→ Task goal
Go to the line containing "samples cands s" in the records below and print it and every following line exactly, on through the line containing "Sys2Proof.Machine.execTxCommand n s", then stop.

→ Records to use
/-- The effect of a command on everything but the queue of waiting commands. -/
def exec (i : Instr) (s : State) : Host.Outcome State Fault Refusal :=
  match i with
  | .registerWrite src a v => Sys2Proof.Machine.execRegisterWrite src a v s
  | .groupLatchRead src a => Sys2Proof.Machine.execGroupLatchRead src a s
  | .bridgeTimeout block src write => Sys2Proof.Machine.execBridgeTimeout block src write s
  | .refclkLoss => Sys2Proof.Machine.execRefclkLoss s
  | .vioWarning => Sys2Proof.Machine.execVioWarning s
  | .supplyWindowExit => Sys2Proof.Machine.execSupplyWindowExit s
  | .marginLow => Sys2Proof.Machine.execMarginLow s
  | .vrfDrop => Sys2Proof.Machine.execVrfDrop s
  | .powerOnReset => Sys2Proof.Machine.execPowerOnReset s
  | .externalReset => Sys2Proof.Machine.execExternalReset s
  | .watchdogReset => Sys2Proof.Machine.execWatchdogReset s
  | .softwareReset src v => Sys2Proof.Machine.execSoftwareReset src v s
  | .debugReset => Sys2Proof.Machine.execDebugReset s
  | .watchdogEnable src v => Sys2Proof.Machine.execWatchdogEnable src v s
  | .watchdogKick src v => Sys2Proof.Machine.execWatchdogKick src v s
  | .modeRequest writes => Sys2Proof.Machine.execModeRequest writes s
  | .modeTransitionComplete => Sys2Proof.Machine.execModeTransitionComplete s
  | .serviceReady src v => Sys2Proof.Machine.execServiceReady src v s
  | .bootPllLock => Sys2Proof.Machine.execBootPllLock s
  | .bootMemoryZeroise => Sys2Proof.Machine.execBootMemoryZeroise s
  | .bootFuseRead => Sys2Proof.Machine.execBootFuseRead s
  | .bootImageLoad => Sys2Proof.Machine.execBootImageLoad s
  | .holdPointRelease src v => Sys2Proof.Machine.execHoldPointRelease src v s
  | .bootGateArm => Sys2Proof.Machine.execBootGateArm s
  | .bootRadioStart => Sys2Proof.Machine.execBootRadioStart s
  | .startupCalibration vals => Sys2Proof.Machine.execStartupCalibration vals s
  | .bootTargetEntry => Sys2Proof.Machine.execBootTargetEntry s
  | .blockEnable src b v => Sys2Proof.Machine.execBlockEnable src b v s
  | .blockDisable src b v => Sys2Proof.Machine.execBlockDisable src b v s
  | .blockStartComplete b lanes => Sys2Proof.Machine.execBlockStartComplete b lanes s
  | .blockDrainComplete b => Sys2Proof.Machine.execBlockDrainComplete b s
  | .sampleCapture n samples cands => Sys2Proof.Machine.execSampleCapture n samples cands s
  | .gainStepUp p => Sys2Proof.Machine.execGainStepUp p s
  | .synthUnlock n => Sys2Proof.Machine.execSynthUnlock n s
  | .synthRelock n => Sys2Proof.Machine.execSynthRelock n s
  | .captureResume n => Sys2Proof.Machine.execCaptureResume n s
  | .txCommand n => Sys2Proof.Machine.execTxCommand n s
  | .blankingStart n => Sys2Proof.Machine.execBlankingStart n s
  | .txStart n => Sys2Proof.Machine.execTxStart n s
  | .txEnd n meas => Sys2Proof.Machine.execTxEnd n meas s
  | .receiveResume n => Sys2Proof.Machine.execReceiveResume n s
  | .tuneWrite src p v => Sys2Proof.Machine.execTuneWrite src p v s
  | .portDcMeasureDone p dci dcq => Sys2Proof.Machine.execPortDcMeasureDone p dci dcq s
  | .gateRequest r => Sys2Proof.Machine.execGateRequest r s
  | .panelGainApply => Sys2Proof.Machine.execPanelGainApply s
  | .iq src p at_ => Sys2Proof.Machine.execIq src p at_ s
  | .fbw src p at_ => Sys2Proof.Machine.execFbw src p at_ s
  | .dcstat src p at_ => Sys2Proof.Machine.execDcstat src p at_ s
  | .loleak src p at_ => Sys2Proof.Machine.execLoleak src p at_ s
  | .recip src n at_ => Sys2Proof.Machine.execRecip src n at_ s
  | .vcob src n at_ => Sys2Proof.Machine.execVcob src n at_ s
  | .refosc src => Sys2Proof.Machine.execRefosc src s
  | .calibrationBegin n => Sys2Proof.Machine.execCalibrationBegin n s
  | .calibrationComplete n vals => Sys2Proof.Machine.execCalibrationComplete n vals s
  | .refoscComplete err => Sys2Proof.Machine.execRefoscComplete err s
  | .calResultWrite src p k v => Sys2Proof.Machine.execCalResultWrite src p k v s
  | .ballDcFault p v => Sys2Proof.Machine.execBallDcFault p v s
  | .ballDcClear p v => Sys2Proof.Machine.execBallDcClear p v s
  | .afclr src p v => Sys2Proof.Machine.execAfclr src p v s
  | .headCurrentLimit n => Sys2Proof.Machine.execHeadCurrentLimit n s
  | .headShort n => Sys2Proof.Machine.execHeadShort n s
  | .headOverload n => Sys2Proof.Machine.execHeadOverload n s
  | .headOpen n => Sys2Proof.Machine.execHeadOpen n s
  | .headOpenClear n => Sys2Proof.Machine.execHeadOpenClear n s
  | .headBackdrive n => Sys2Proof.Machine.execHeadBackdrive n s
  | .vheadReversed v => Sys2Proof.Machine.execVheadReversed v s
  | .searchStart n => Sys2Proof.Machine.execSearchStart n s
  | .searchStop n => Sys2Proof.Machine.execSearchStop n s
  | .groupClose => Sys2Proof.Machine.execGroupClose s
  | .spikeletAllocation => Sys2Proof.Machine.execSpikeletAllocation s
  | .channelEstimate k => Sys2Proof.Machine.execChannelEstimate k s
  | .headerDecision k h => Sys2Proof.Machine.execHeaderDecision k h s
  | .frameCheck k psdu phr lam fm => Sys2Proof.Machine.execFrameCheck k psdu phr lam fm s
  | .decoderDeadlineMiss k => Sys2Proof.Machine.execDecoderDeadlineMiss k s
  | .ringOverrun k => Sys2Proof.Machine.execRingOverrun k s
  | .reservationWrite src n v => Sys2Proof.Machine.execReservationWrite src n v s
  | .summaryReceive f => Sys2Proof.Machine.execSummaryReceive f s
  | .softReceive f => Sys2Proof.Machine.execSoftReceive f s
  | .mergeBound k => Sys2Proof.Machine.execMergeBound k s
  | .usethResend n crc => Sys2Proof.Machine.execUsethResend n crc s
  | .usethLaneFault n lane => Sys2Proof.Machine.execUsethLaneFault n lane s
  | .clusterFormation census ring => Sys2Proof.Machine.execClusterFormation census ring s
  | .timingMessage off rate step => Sys2Proof.Machine.execTimingMessage off rate step s
  | .dirReceive f => Sys2Proof.Machine.execDirReceive f s
  | .handoverEffect => Sys2Proof.Machine.execHandoverEffect s
  | .handSend session => Sys2Proof.Machine.execHandSend session s
  | .handReceive f => Sys2Proof.Machine.execHandReceive f s
  | .recordAccept => Sys2Proof.Machine.execRecordAccept s
  | .winnowRelease => Sys2Proof.Machine.execWinnowRelease s
  | .horizonArm src v => Sys2Proof.Machine.execHorizonArm src v s
  | .horizonApply => Sys2Proof.Machine.execHorizonApply s
  | .slotBoundary => Sys2Proof.Machine.execSlotBoundary s
  | .reanchorArm src v => Sys2Proof.Machine.execReanchorArm src v s
  | .reanchorApply => Sys2Proof.Machine.execReanchorApply s
  | .bankSwitchArm src v => Sys2Proof.Machine.execBankSwitchArm src v s
  | .bankSwitch => Sys2Proof.Machine.execBankSwitch s
  | .txRequest core => Sys2Proof.Machine.execTxRequest core s
  | .claimDecision => Sys2Proof.Machine.execClaimDecision s
  | .expectedAckTimeout => Sys2Proof.Machine.execExpectedAckTimeout s
  | .linkStart => Sys2Proof.Machine.execLinkStart s
  | .linkStop => Sys2Proof.Machine.execLinkStop s
  | .admitSession => Sys2Proof.Machine.execAdmitSession s
  | .rehashComplete => Sys2Proof.Machine.execRehashComplete s
  | .remove => Sys2Proof.Machine.execRemove s
  | .setpol => Sys2Proof.Machine.execSetpol s
  | .setfresh => Sys2Proof.Machine.execSetfresh s
  | .fcres => Sys2Proof.Machine.execFcres s
  | .keyderive => Sys2Proof.Machine.execKeyderive s
  | .keyinstall => Sys2Proof.Machine.execKeyinstall s
  | .keyclear => Sys2Proof.Machine.execKeyclear s
  | .clrcnt => Sys2Proof.Machine.execClrcnt s
  | .sessionLookup => Sys2Proof.Machine.execSessionLookup s
  | .frameJudgement => Sys2Proof.Machine.execFrameJudgement s
  | .aesMismatch k => Sys2Proof.Machine.execAesMismatch k s
  | .knownAnswerTest e pass => Sys2Proof.Machine.execKnownAnswerTest e pass s
  | .modesSelfCheckFail => Sys2Proof.Machine.execModesSelfCheckFail s
  | .cbcEnc => Sys2Proof.Machine.execCbcEnc s
  | .cbcDec => Sys2Proof.Machine.execCbcDec s
  | .ctr => Sys2Proof.Machine.execCtr s
  | .cfbEnc => Sys2Proof.Machine.execCfbEnc s
  | .cfbDec => Sys2Proof.Machine.execCfbDec s
  | .ccmEnc => Sys2Proof.Machine.execCcmEnc s
  | .ccmDec => Sys2Proof.Machine.execCcmDec s
  | .derivation src v => Sys2Proof.Machine.execDerivation src v s
  | .handleFree src v => Sys2Proof.Machine.execHandleFree src v s
  | .sesskey src v => Sys2Proof.Machine.execSesskey src v s
  | .ownerkey src v => Sys2Proof.Machine.execOwnerkey src v s
  | .ownerlock src v => Sys2Proof.Machine.execOwnerlock src v s
  | .profile src v => Sys2Proof.Machine.execProfile src v s
  | .messageComplete => Sys2Proof.Machine.execMessageComplete s
  | .attestationRequest src v => Sys2Proof.Machine.execAttestationRequest src v s
  | .attestationComplete => Sys2Proof.Machine.execAttestationComplete s
  | .localMemoryAccess src t v => Sys2Proof.Machine.execLocalMemoryAccess src t v s
  | .bundle core upsets => Sys2Proof.Machine.execBundle core upsets s
  | .queueStallEnd core => Sys2Proof.Machine.execQueueStallEnd core s
  | .fabricLoadReturn core => Sys2Proof.Machine.execFabricLoadReturn core s
  | .interruptEntry core => Sys2Proof.Machine.execInterruptEntry core s
  | .stallTimeout core => Sys2Proof.Machine.execStallTimeout core s
  | .fenceCommit src v => Sys2Proof.Machine.execFenceCommit src v s
  | .granuleReservation core => Sys2Proof.Machine.execGranuleReservation core s
  | .recordReturn core => Sys2Proof.Machine.execRecordReturn core s
  | .epochBoundary => Sys2Proof.Machine.execEpochBoundary s
  | .moveComplete session => Sys2Proof.Machine.execMoveComplete session s
  | .ethFrameReceive n frame ts sub => Sys2Proof.Machine.execEthFrameReceive n frame ts sub s
  | .ethLinkChange n up => Sys2Proof.Machine.execEthLinkChange n up s
  | .datagramSent n ts sub => Sys2Proof.Machine.execDatagramSent n ts sub s
  | .flowload src v => Sys2Proof.Machine.execFlowload src v s
  | .mgmtRead => Sys2Proof.Machine.execMgmtRead s
  | .mgmtWrite => Sys2Proof.Machine.execMgmtWrite s
  | .rateCommit src v => Sys2Proof.Machine.execRateCommit src v s
  | .rateApply => Sys2Proof.Machine.execRateApply s
  | .stepCommit src v => Sys2Proof.Machine.execStepCommit src v s
  | .stepApply => Sys2Proof.Machine.execStepApply s
  | .ppsInEdge sub => Sys2Proof.Machine.execPpsInEdge sub s
  | .ppsLoopUpdate => Sys2Proof.Machine.execPpsLoopUpdate s
  | .ppsLoss => Sys2Proof.Machine.execPpsLoss s
  | .ppsOutEdge => Sys2Proof.Machine.execPpsOutEdge s
  | .hostRead a n => Sys2Proof.Machine.execHostRead a n s
  | .hostWrite a data => Sys2Proof.Machine.execHostWrite a data s
  | .hostStatus => Sys2Proof.Machine.execHostStatus s
  | .hostAbort a data reads => Sys2Proof.Machine.execHostAbort a data reads s
  | .hostBadCommand octet => Sys2Proof.Machine.execHostBadCommand octet s
  | .rxpop src => Sys2Proof.Machine.execRxpop src s
  | .rxret src v => Sys2Proof.Machine.execRxret src v s
  | .hresv src v => Sys2Proof.Machine.execHresv src v s
  | .hsend src v => Sys2Proof.Machine.execHsend src v s
  | .flashRead src => Sys2Proof.Machine.execFlashRead src s
  | .program src => Sys2Proof.Machine.execProgram src s
  | .erase4k src => Sys2Proof.Machine.execErase4k src s
  | .erase64k src => Sys2Proof.Machine.execErase64k src s
  | .flashOpComplete o => Sys2Proof.Machine.execFlashOpComplete o s
  | .patrolScrub found => Sys2Proof.Machine.execPatrolScrub found s
  | .marchTestComplete m pass => Sys2Proof.Machine.execMarchTestComplete m pass s
  | .faultPop src v => Sys2Proof.Machine.execFaultPop src v s
  | .fullSelftest src v => Sys2Proof.Machine.execFullSelftest src v s
  | .fullSelftestDone found => Sys2Proof.Machine.execFullSelftestDone found s
  | .portLoopSelftestStart p => Sys2Proof.Machine.execPortLoopSelftestStart p s
  | .portLoopSelftestDone p pass cond => Sys2Proof.Machine.execPortLoopSelftestDone p pass cond s
  | .pbadClear src n v => Sys2Proof.Machine.execPbadClear src n v s
  | .counterClear src a v => Sys2Proof.Machine.execCounterClear src a v s
  | .peakClear src v => Sys2Proof.Machine.execPeakClear src v s
  | .minClear src v => Sys2Proof.Machine.execMinClear src v s
  | .counterUpdate n => Sys2Proof.Machine.execCounterUpdate n s
  | .counterStartAt n => Sys2Proof.Machine.execCounterStartAt n s
  | .lfStep => Sys2Proof.Machine.execLfStep s
  | .capture n => Sys2Proof.Machine.execCapture n s
  | .captureRead src n => Sys2Proof.Machine.execCaptureRead src n s
  | .mainSupplyReturn => Sys2Proof.Machine.execMainSupplyReturn s
  | .rtcUnlock src v => Sys2Proof.Machine.execRtcUnlock src v s
  | .brownOut => Sys2Proof.Machine.execBrownOut s
  | .subAdvance => Sys2Proof.Machine.execSubAdvance s
  | .calendarCommit src v => Sys2Proof.Machine.execCalendarCommit src v s
  | .weekdayWrite src v => Sys2Proof.Machine.execWeekdayWrite src v s
  | .periodicWake => Sys2Proof.Machine.execPeriodicWake s
  | .trimMeasureStart src v => Sys2Proof.Machine.execTrimMeasureStart src v s
  | .trimMeasureEnd raw => Sys2Proof.Machine.execTrimMeasureEnd raw s
  | .tamper b => Sys2Proof.Machine.execTamper b s
  | .interruptClaim core fast => Sys2Proof.Machine.execInterruptClaim core fast s
  | .interruptComplete core fast v => Sys2Proof.Machine.execInterruptComplete core fast v s
  | .externalClaim src x => Sys2Proof.Machine.execExternalClaim src x s
  | .externalComplete src x v => Sys2Proof.Machine.execExternalComplete src x v s
  | .stolonFire src v => Sys2Proof.Machine.execStolonFire src v s
  | .fieldOn => Sys2Proof.Machine.execFieldOn s
  | .selectByName => Sys2Proof.Machine.execSelectByName s
  | .selectByFileId id => Sys2Proof.Machine.execSelectByFileId id s
  | .readBinary off len => Sys2Proof.Machine.execReadBinary off len s
  | .updateBinary off data => Sys2Proof.Machine.execUpdateBinary off data s
  | .readWords a n => Sys2Proof.Machine.execReadWords a n s
  | .writeWords a data => Sys2Proof.Machine.execWriteWords a data s
  | .deselect => Sys2Proof.Machine.execDeselect s
  | .fieldLoss => Sys2Proof.Machine.execFieldLoss s
  | .waitingTimeExtension wtxm => Sys2Proof.Machine.execWaitingTimeExtension wtxm s
  | .pageCommitComplete ok => Sys2Proof.Machine.execPageCommitComplete ok s
  | .backgroundErase => Sys2Proof.Machine.execBackgroundErase s
  | .windowWrite src v => Sys2Proof.Machine.execWindowWrite src v s
  | .hostPageCommit src v => Sys2Proof.Machine.execHostPageCommit src v s
  | .pageBufferDrop src v => Sys2Proof.Machine.execPageBufferDrop src v s
  | .harvestOn => Sys2Proof.Machine.execHarvestOn s
  | .detuningPing d => Sys2Proof.Machine.execDetuningPing d s
  | .reread src v => Sys2Proof.Machine.execReread src v s
  | .panelFullRead => Sys2Proof.Machine.execPanelFullRead s
  | .panelReadComplete o => Sys2Proof.Machine.execPanelReadComplete o s
  | .start src v => Sys2Proof.Machine.execStart src v s
  | .feed src v => Sys2Proof.Machine.execFeed src v s
  | .chunkConsumed => Sys2Proof.Machine.execChunkConsumed s
  | .applyComplete => Sys2Proof.Machine.execApplyComplete s
  | .abort src v => Sys2Proof.Machine.execAbort src v s
  | .activate src v => Sys2Proof.Machine.execActivate src v s
  | .activationComplete => Sys2Proof.Machine.execActivationComplete s
  | .confirm src v => Sys2Proof.Machine.execConfirm src v s
  | .trialDeadline => Sys2Proof.Machine.execTrialDeadline s
  | .fallbackComplete => Sys2Proof.Machine.execFallbackComplete s
  | .refclkReturn => Sys2Proof.Machine.execRefclkReturn s
  | .resetRelease => Sys2Proof.Machine.execResetRelease s
  | .vrfReturn => Sys2Proof.Machine.execVrfReturn s
  | .marginClear => Sys2Proof.Machine.execMarginClear s
  | .vbakLowOnMain => Sys2Proof.Machine.execVbakLowOnMain s
  | .headLimitRelease n => Sys2Proof.Machine.execHeadLimitRelease n s
  | .vheadReversalEnd => Sys2Proof.Machine.execVheadReversalEnd s
  | .usethRetrainComplete n => Sys2Proof.Machine.execUsethRetrainComplete n s
  | .debugResume => Sys2Proof.Machine.execDebugResume s
  | .heldFrameJudgement session => Sys2Proof.Machine.execHeldFrameJudgement session s
  | .reqa => Sys2Proof.Machine.execReqa s
  | .anticollision => Sys2Proof.Machine.execAnticollision s
  | .rats => Sys2Proof.Machine.execRats s
  | .tagUnlistedCommand cla ins => Sys2Proof.Machine.execTagUnlistedCommand cla ins s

→ Response for this exercise
  | .sampleCapture n samples cands => Sys2Proof.Machine.execSampleCapture n samples cands s
  | .gainStepUp p => Sys2Proof.Machine.execGainStepUp p s
  | .synthUnlock n => Sys2Proof.Machine.execSynthUnlock n s
  | .synthRelock n => Sys2Proof.Machine.execSynthRelock n s
  | .captureResume n => Sys2Proof.Machine.execCaptureResume n s
  | .txCommand n => Sys2Proof.Machine.execTxCommand n s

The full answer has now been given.